- League: Negro National League
- Ballpark: Mack Park
- City: Detroit
- Record: 37–27 (.578)
- Owners: Tenny Blount
- Managers: Pete Hill

= 1920 Detroit Stars season =

The 1920 Detroit Stars baseball team competed in the Negro National League (NNL) during the 1920 baseball season. The Stars compiled a 37–27 record and finished in second place in the NNL behind the Chicago American Giants.

The Stars played their home games at Mack Park located on the east side of Detroit, about four miles from downtown, at the southeast corner of Fairview Ave. and Mack Ave. The team was owned by Tenny Blount and led by player-manager Pete Hill.

==Key players==
===Position players===
Center fielder Jimmie Lyons appeared in 59 games and led the team in most batting categories: batting average (.379), on-base percentage (.445), slugging percentage (.595), runs (64), hits (86), and stolen bases (21). His batting average, on-base percentage, and slugging percentage all ranked second in the NNL behind only Cristóbal Torriente. Lyons also led the team with a 9.5 range factor, 92 outfield putouts, and 12 outfield assists.

First baseman Edgar Wesley appeared in 64 games and compiled a .287 batting average and a .498 slugging percentage and led the team in both home runs (11) and RBIs (50).

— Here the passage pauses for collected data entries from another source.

theorem execTestClassification_kept {lb : Nat} {may : Part → Prop} {s0 s : State} (cls : Fin 16) (unit : BitVec 8) (pass : Bool) (meas : Word) (differs : Bool) (h : Kept lb may s0 s) (hn : Low lb 0xa0 := by exact ‹Low _ _›.up rfl) (h_timers : may .timers := by assumption) (h_clk : may .clk := by assumption) (h_fab : may .fab := by assumption) (h_irq : may .irq := by assumption) (h_aout : may .aout := by assumption) (h_hp : may .hp := by assumption) (h_psc : may .psc := by assumption) (h_stew : may .stew := by assumption) (h_mbx : may .mbx := by assumption) (h_chain : may .chain := by assumption) (h_gauge : may .gauge := by assumption) :
    ∃ out, execTestClassification cls unit pass meas differs s = .next out ∧ Kept lb may s0 out := by
  refine ⟨_, rfl, ?_⟩
  repeat' (first
    | with_reducible assumption
    | with_reducible intro v
    | exact ‹Low _ _›.of_le (by decide)
    | with_reducible apply testEnd_kept
    | split)

theorem execRelockAttempt_kept {lb : Nat} {may : Part → Prop} {s0 s : State} (p : Fin 4) (h : Kept lb may s0 s) (hn : Low lb 0x10114 := by exact ‹Low _ _›.up rfl) (h_clk : may .clk := by assumption) (h_stew : may .stew := by assumption) :
    ∃ out, execRelockAttempt p s = .next out ∧ Kept lb may s0 out := by
  refine ⟨_, rfl, ?_⟩
  repeat' (first
    | with_reducible assumption
    | with_reducible intro v
    | exact ‹Low _ _›.of_le (by decide)
    | with_reducible apply relockAttempt_kept
)

theorem execDieTemperatureSample_kept {lb : Nat} {may : Part → Prop} {s0 s : State} (ts : List (BitVec 16)) (h : Kept lb may s0 s) (hn : Low lb 0xa0 := by exact ‹Low _ _›.up rfl) (h_timers : may .timers := by assumption) (h_fab : may .fab := by assumption) (h_irq : may .irq := by assumption) (h_aout : may .aout := by assumption) (h_hp : may .hp := by assumption) (h_psc : may .psc := by assumption) (h_stew : may .stew := by assumption) (h_mbx : may .mbx := by assumption) (h_pwr : may .pwr := by assumption) :
    ∃ out, execDieTemperatureSample ts s = .next out ∧ Kept lb may s0 out := by
  refine ⟨_, rfl, ?_⟩
  repeat' (first
    | with_reducible assumption
    | with_reducible intro v
    | exact ‹Low _ _›.of_le (by decide)
    | with_reducible apply temperature_kept
    | split)

theorem execHeartbeatMiss_kept {lb : Nat} {may : Part → Prop} {s0 s : State} (core : Fin 2) (h : Kept lb may s0 s) (hn : Low lb 0xa0 := by exact ‹Low _ _›.up rfl) (h_timers : may .timers := by assumption) (h_fab : may .fab := by assumption) (h_irq : may .irq := by assumption) (h_aout : may .aout := by assumption) (h_hp : may .hp := by assumption) (h_psc : may .psc := by assumption) (h_stew : may .stew := by assumption) (h_mbx : may .mbx := by assumption) :
    ∃ out, execHeartbeatMiss core s = .next out ∧ Kept lb may s0 out := by
  refine ⟨_, rfl, ?_⟩
  repeat' (first
    | with_reducible assumption
    | with_reducible intro v
    | exact ‹Low _ _›.of_le (by decide)
    | with_reducible apply heartbeatMiss_kept
    | split)

theorem execHoursTimer_kept {lb : Nat} {may : Part → Prop} {s0 s : State} (h : Kept lb may s0 s) (h_stew : may .stew := by assumption) :
    ∃ out, execHoursTimer s = .next out ∧ Kept lb may s0 out := by
  refine ⟨_, rfl, ?_⟩
  repeat' (first
    | with_reducible assumption
    | with_reducible intro v
    | (extract_lets +onlyGivenNames x; subst x)
    | with_reducible apply note_kept
    | with_reducible apply setStew_kept
    | split)

theorem execSkimPass_kept {lb : Nat} {may : Part → Prop} {s0 s : State} (am : List (BitVec 16)) (slack : List (BitVec 8)) (figures : List (Option (List (BitVec 16) × BitVec 16 × BitVec 16))) (h : Kept lb may s0 s) (hn : Low lb 0x5c := by exact ‹Low _ _›.up rfl) (h_timers : may .timers := by assumption) (h_tick : may .tick := by assumption) (h_bus : may .bus := by assumption) (h_psc : may .psc := by assumption) (h_stew : may .stew := by assumption) (h_gauge : may .gauge := by assumption) (h_xing : may .xing := by assumption) :
    ∃ out, execSkimPass am slack figures s = .next out ∧ Kept lb may s0 out := by
  refine ⟨_, rfl, ?_⟩
  repeat' (first
    | with_reducible assumption
    | with_reducible intro v
    | exact ‹Low _ _›.of_le (by decide)
    | with_reducible apply skimPass_kept
    | split)

theorem execSkim_kept {lb : Nat} {may : Part → Prop} {s0 s : State} (h : Kept lb may s0 s) (hn : Low lb 0x70000 := by exact ‹Low _ _›.up rfl) (h_timers : may .timers := by assumption) (h_clk : may .clk := by assumption) (h_fab : may .fab := by assumption) (h_bus : may .bus := by assumption) (h_psc : may .psc := by assumption) (h_stew : may .stew := by assumption) (h_gauge : may .gauge := by assumption) :
    ∃ out, execSkim s = .next out ∧ Kept lb may s0 out := by
  refine ⟨_, rfl, ?_⟩
  repeat' (first
    | with_reducible assumption
    | with_reducible intro v
    | exact ‹Low _ _›.of_le (by decide)
    | with_reducible apply byRow_kept
    | with_reducible apply onBus_kept
    | with_reducible apply stewCtl_kept
)

theorem execRetest_kept {lb : Nat} {may : Part → Prop} {s0 s : State} (cls : Fin 16) (unit : BitVec 8) (h : Kept lb may s0 s) (hn : Low lb 0x70000 := by exact ‹Low _ _›.up rfl) (h_timers : may .timers := by assumption) (h_clk : may .clk := by assumption) (h_fab : may .fab := by assumption) (h_bus : may .bus := by assumption) (h_psc : may .psc := by assumption) (h_stew : may .stew := by assumption) (h_gauge : may .gauge := by assumption) :
    ∃ out, execRetest cls unit s = .next out ∧ Kept lb may s0 out := by
  refine ⟨_, rfl, ?_⟩
  repeat' (first
    | with_reducible assumption
    | with_reducible intro v
    | exact ‹Low _ _›.of_le (by decide)
    | with_reducible apply byRow_kept
    | with_reducible apply onBus_kept
    | with_reducible apply stewCtl_kept
)

theorem execMarginCommit_kept {lb : Nat} {may : Part → Prop} {s0 s : State} (cyc : ℕ) (h : Kept lb may s0 s) (hn : Low lb 0x5c := by exact ‹Low _ _›.up rfl) (h_timers : may .timers := by assumption) (h_tick : may .tick := by assumption) :
    ∃ out, execMarginCommit cyc s = .next out ∧ Kept lb may s0 out := by
  refine ⟨_, rfl, ?_⟩
  repeat' (first
    | with_reducible assumption
    | with_reducible intro v
    | exact ‹Low _ _›.of_le (by decide)
    | with_reducible apply marginCommit_kept
)

end Sys2Proof.Laws
end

Second baseman Frank Warfield also appeared in 64 games, led the team in plate appearances (296) and ranked second on the team in runs scored (49) and third in hits (71).

Infielder Joe Hewitt appeared in 54 games (22 at shortstop, 16 at second base, and 15 at third base). He had a .201 batting average he had almost as many walks (33) as hits (38), boosting his on-base percentage to .332. He also led the team's infielders with 159 assists.

Player-manager Pete Hill played in center field and appeared in 45 games. He compiled a .281 batting average and a team-leading 38 walks boosted his on-base percentage to .443. Hill was inducted into the Baseball Hall of Fame in 2006.

===Pitchers===
Bill Gatewood led the pitching staff with a 15–5 record and a 2.72 earned run average (ERA). He appeared in 24 games for the Stars, 16 as a starter, and had 11 complete games and 90 strikeouts in 159 innings pitched.

Bill Holland led the team in games (28), starts (19), complete games (13), innings pitched (169), and strikeouts (96). He compiled an 11–6 record and a 2.77 ERA.